Obesity and the adipokine imbalance

In addition to cytokines, adipose tissue is also responsible for the production of many endocrine mediators termed adipokines, which regulate inflammation, food consumption and link immune and metabolic functions. Amongst these are leptin, adiponectin, visfatin, resistin, intelectin and others. These factors are mostly secreted by adipocytes and have imbalanced expression in obesity. Many studies have documented the importance of these cytokines in the regulation of metabolism and inflammation and suggest a role for these cytokines in obesity-related metabolic and inflammatory distortion. Although there is still much to elucidate regarding the role of adipokines in kidney disease, recent studies now have begun to clarify the influence of these mediators in kidney pathology.

Leptin and kidney disease

Leptin was the first adipokine to be characterized and is the best described in the literature. It is secreted by different adipose compartments and induces signaling through Ob-a to Ob-f subtype receptor activation, and the Ob-Rb receptor is the most important. Its main actions are on the nervous system and kidneys. Leptin acts on the nervous system by stimulating neuropeptides that promote satiety and energy consumption. It has been suggested that one develops leptin resistance in obesity because of the absence of many of its effects despite elevated adipokine levels. Hyperleptinemia has also been associated with many cardiovascular and immunologic dysfunctions[42].

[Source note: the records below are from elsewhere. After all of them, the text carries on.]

/-- R383: the register window of a function as the host reads it. -/
def State.windowRead (s : State) (fn o : Nat) : Word :=
  if fn = 0 then
    if o = 0 then BitVec.ofNat 64 s.cap.bits
    else if o = 8 then BitVec.ofNat 64 (s.cap.bits / 2^64)
    else if (0x1000 ≤ o ∧ o < 0x2000) ∨ (0x100000 ≤ o ∧ o < 0x300000) then
      match devAt o with
      | .none => Config.registerRead 0 o
      | r => BitVec.ofNat 64 (s.devRead r)
    else BitVec.allOnes 64
  else if 16 < fn then BitVec.allOnes 64
  else if o < 0x100 then
    let m : Mailbox := s.boxes.look {} ((fn - 1) * 16 + o / 16)
    if o % 16 < 8 then m.low else m.high
  else if o < 0x180 then
    let r : RingCtl := s.rings.look {} ((fn - 1) * 16 + (o - 0x100) / 8)
    r.word
  else if 0x200 ≤ o ∧ o < 0x300 then
    match (s.toolRings.look {} (fn - 1)).word (Config.toolPlace o) with
    | some v => BitVec.ofNat 64 v
    | none => Config.registerRead fn o
  else BitVec.allOnes 64

/-- R191: a write of a region's command register; a code that R191 does not list has no effect. -/
def State.regionCommand (k : Nat) (code : Nat) (s : State) : Out :=
  let s1 : State := { s with site := { strand := k } }
  match code with
  | 1 => execRetry s1
  | 2 => execResume s1
  | 3 => execFreeze s1
  | 4 => execCancel s1
  | _ => .next s

/-- R367: a write of the cancel register. -/
def State.cancelWrite (v : Nat) (s : State) : Out :=
  let j := bitsAt v 3 6
  match bitsAt v 0 3 with
  | 2 => execCancelLaunch j (bitsAt v 9 12) s
  | 3 => execCancelGraph j s
  | 4 => execCancelPhase j s
  | 5 => execCancelJob j s
  | _ => .next s

/-- R383, R184: a write of a register of the PF's windows; what system software does not change is not changed. -/
def State.devWrite (r : Config.DevReg) (v : Word) (s : State) : Out :=
  let n := v.toNat
  let at_ (p : Nat) (f : Nat → Out) : Out := match s.strandOn p with | some k => f k | none => .next s
  match r with
  | .command p => at_ p (fun k => s.regionCommand k n)
  | .stall p 0 => at_ p (fun k => execRegisterWrite (.stallControl k) (BitVec.ofNat 512 n) s)
  | .stall p 1 => at_ p (fun k => execRegisterWrite (.mapAddress k) (BitVec.ofNat 512 n) s)
  | .bridle e 0 => execBridleControlWrite e v s
  | .root j => execRegisterWrite (.translationRoot j) (BitVec.ofNat 512 n) s
  | .cancel => s.cancelWrite n
  | .template t 2 => execRegisterWrite (.templateOwner t) (BitVec.ofNat 512 (bitsAt n 32 7)) s
  | .frameGroup g => execFrameGroupModeWrite g (bitsAt n 0 1 == 1) s
  | .window d j => execChipWindowWrite d j v s
  | .quota d j => execRegisterWrite (.lockQuota d j) (BitVec.ofNat 512 n) s
  | .perf d c 0 => execRegisterWrite (.perfControl d c) (BitVec.ofNat 512 n) s
  | .perf d c 1 => execRegisterWrite (.perfValue d c) (BitVec.ofNat 512 n) s
  | .packageGroup => execRegisterWrite .packageGroup (BitVec.ofNat 512 n) s
  | .packageIndex => execRegisterWrite .packageIndex (BitVec.ofNat 512 n) s
  | _ => .next s

/-- R383, R393: whether the host may reach eight bytes of device memory. -/
def State.hostReaches (s : State) (fn a : Nat) : Bool :=
  decide (fn ≤ 16) && s.populated a && (fn == 0 || s.grants.look false ((fn - 1) * 2^36 + a / 65536))

/-- R313, R312: a request of the host, which reads and writes at the home, in plaintext (R355). -/
def State.hostReq (s : State) (a : Nat) (kind : ReqKind) (data : Nat) : Req :=
  { id := s.fresh, agent := .host, kind, home := a, data := BitVec.ofNat 512 data, regionKind := 3, policy := 2, dest := .host }

/-- R313: a request joins the host's issue queue; under `prompt` one that nothing holds is performed at once (log 2). -/
def State.hostIssue (r : Req) (s : State) : State :=
  if s.prompt then
    match s.performNow r with
    | (s1, .value v) => if r.writes then s1 else s1.answer r v
    | (_, _) => s.issue r
  else s.issue r

/-- R383, R393, R312, R313: a host access of eight bytes, whose address is a multiple of 8 (log 106). Outside the windows, or where the function
has no right, a read gives all ones and a write is discarded; a read of an egress-marked page gives all ones. -/
def execHostWindowAccess (acc : WindowAccess) (s : State) : Out :=
  let ones : State := { s with hostAnswer := BitVec.allOnes 64 }
  if !s.answers then .next (if acc.write.isNone then ones else s)
  else if acc.window = 0 then
    match acc.write with
    | none => .next { s with hostAnswer := s.windowRead acc.fn acc.offset }
    | some v =>
      if 16 < acc.fn then .next s
      else if acc.fn = 0 then
        if (0x1000 ≤ acc.offset ∧ acc.offset < 0x2000) ∨ (0x100000 ≤ acc.offset ∧ acc.offset < 0x300000) then s.devWrite (devAt acc.offset) v else .next s
      else if acc.offset < 0x100 then
        if acc.offset % 16 < 8 then execMailboxWrite (acc.fn - 1) (acc.offset / 16) v s else .next s
      else if acc.offset < 0x180 then execEventRingControlWrite (acc.fn - 1) ((acc.offset - 0x100) / 8) v s
      else if 0x200 ≤ acc.offset ∧ acc.offset < 0x300 then
        .next { s with toolRings := s.toolRings.put (acc.fn - 1) ((s.toolRings.look {} (acc.fn - 1)).write v.toNat (Config.toolPlace acc.offset)) }
      else .next s
  else if acc.window = 2 then
    let a := acc.offset / 8 * 8
    if !(s.hostReaches acc.fn a) then .next (if acc.write.isNone then ones else s)
    else
      match acc.write with
      | none => if inRanges s.marked a then .next ones else .next (s.hostIssue (s.hostReq a .read 0))
      | some v => .next (s.hostIssue (s.hostReq a .write v.toNat))
  else .next (if acc.write.isNone then ones else s)

end Sys2Proof.Machine
end

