-- ==== Sys2Proof/Safety.lean ====
section
/-!
DEFINITION. The terms in which claims are stated: what it is that an instruction answers, what it leaves alone (frames), and what counts
as a safe run: memory keeps its canonical form, the model refuses nothing, and the machine stops for want of power alone.
-/

namespace Sys2Proof.Machine

/-- Memory is in its canonical form. -/
def State.memWf (s : State) : Bool := Memory.wf s.mem

/-- An outcome that goes on, or stops as R396 says. -/
def Out.goes : Out → Bool
  | .next _ => true
  | .fault .noPower => true
  | .refused _ => false

/-- No run of n steps from a state meets a refusal. -/
def State.runsOn (n : Nat) (s : State) : Prop :=
  ∀ r, Host.Core.run { State := State, Fault := Fault, Refusal := Refusal, step := step, reset := State.reset } n s ≠ .refused r

/-- The instruction answers a next state, of which P holds. -/
def Answers (i : Instr) (s : State) (P : State → Prop) : Prop := ∃ t, exec i s = .next t ∧ P t

/-- Every byte of memory reads as before. -/
def SameBytes (s t : State) : Prop := ∀ a, memGet t.mem a = memGet s.mem a

/-- Every byte of memory outside n bytes from a up reads as before. -/
def SameBytesBut (a n : Nat) (s t : State) : Prop := ∀ b, (b < a ∨ a + n ≤ b) → memGet t.mem b = memGet s.mem b

/-- Nothing but the acting strand has changed, and no byte of memory. -/
structure OnlySelf (s t : State) : Prop where
  others : ∀ k, k ≠ s.site.strand → t.strand k = s.strand k
  rest : { t with strands := s.strands } = s
  bytes : SameBytes s t

/-- General registers read as before, but for d, which reads v unless it is x0 (R42, R62). -/
def RegsBut (d : Reg) (v : Word) (s t : State) : Prop := ∀ r, t.reg r = if r = d ∧ r ≠ 0 then v else s.reg r

/-- General registers read as before. -/
def SameRegs (s t : State) : Prop := ∀ r, t.reg r = s.reg r

/-- The strand register file, the word pointer and the mark of a wait set aside, two strands are the same. -/
def Strand.alike (a b : Strand) : Prop := { a with x := b.x, spt := b.spt, waiting := b.waiting } = b

/-- A form of the acting strand that writes v to register d, goes on to the next word (R63), and changes nothing else. -/
structure Wrote (d : Reg) (v : Word) (s t : State) : Prop where
  regs : RegsBut d v s t
  spt : t.self.spt = s.self.spt + 4
  strand : t.self.alike s.self
  only : OnlySelf s t

/-- A form of the acting strand that sets `spt` to a, and changes nothing else. -/
structure Jumped (a : BitVec 60) (s t : State) : Prop where
  regs : SameRegs s t
  spt : t.self.spt = a
  strand : t.self.alike s.self
  only : OnlySelf s t

/-- R97: the acting strand's instruction waits: nothing of it has been executed, and `spt` names it. -/
structure Waited (s t : State) : Prop where
  regs : SameRegs s t
  spt : t.self.spt = s.self.spt
  mark : t.self.waiting = true
  strand : t.self.alike s.self
  only : OnlySelf s t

Many reports have linked obesity and leptin to hypertension. Studies indicate that this adipokine activates the sympathetic nervous system and may suppress parasympathetic nerve activity, which alters baroreflex control[43,44]. Leptin also increases renal sympathetic nerve activity, as demonstrated by studies on ObR deletion in the central nervous system[45]. Because the sympathetic nervous system contributes to CKD, leptin hypertensive actions may promote kidney disease.

Leptin also holds important pro-inflammatory activity. Its structure resembles other cytokines such as IL-2 and can stimulate many immune cells. Studies demonstrate that leptin induces the production of inflammatory cytokines as IL-6 and TNF-α by monocytes and additionally induces chemokine ligands, reactive oxygen species production and macrophage and monocyte proliferation[42]. Leptin also polarizes CD4⁺ lymphocytes toward a Th2 profile, which increases the production of inflammatory cytokines such as IL-2 and IFN-γ[42]. Therefore, excess leptin, which is characteristic during obesity, is an important mediator of obesity-related immune and metabolic dysfunction.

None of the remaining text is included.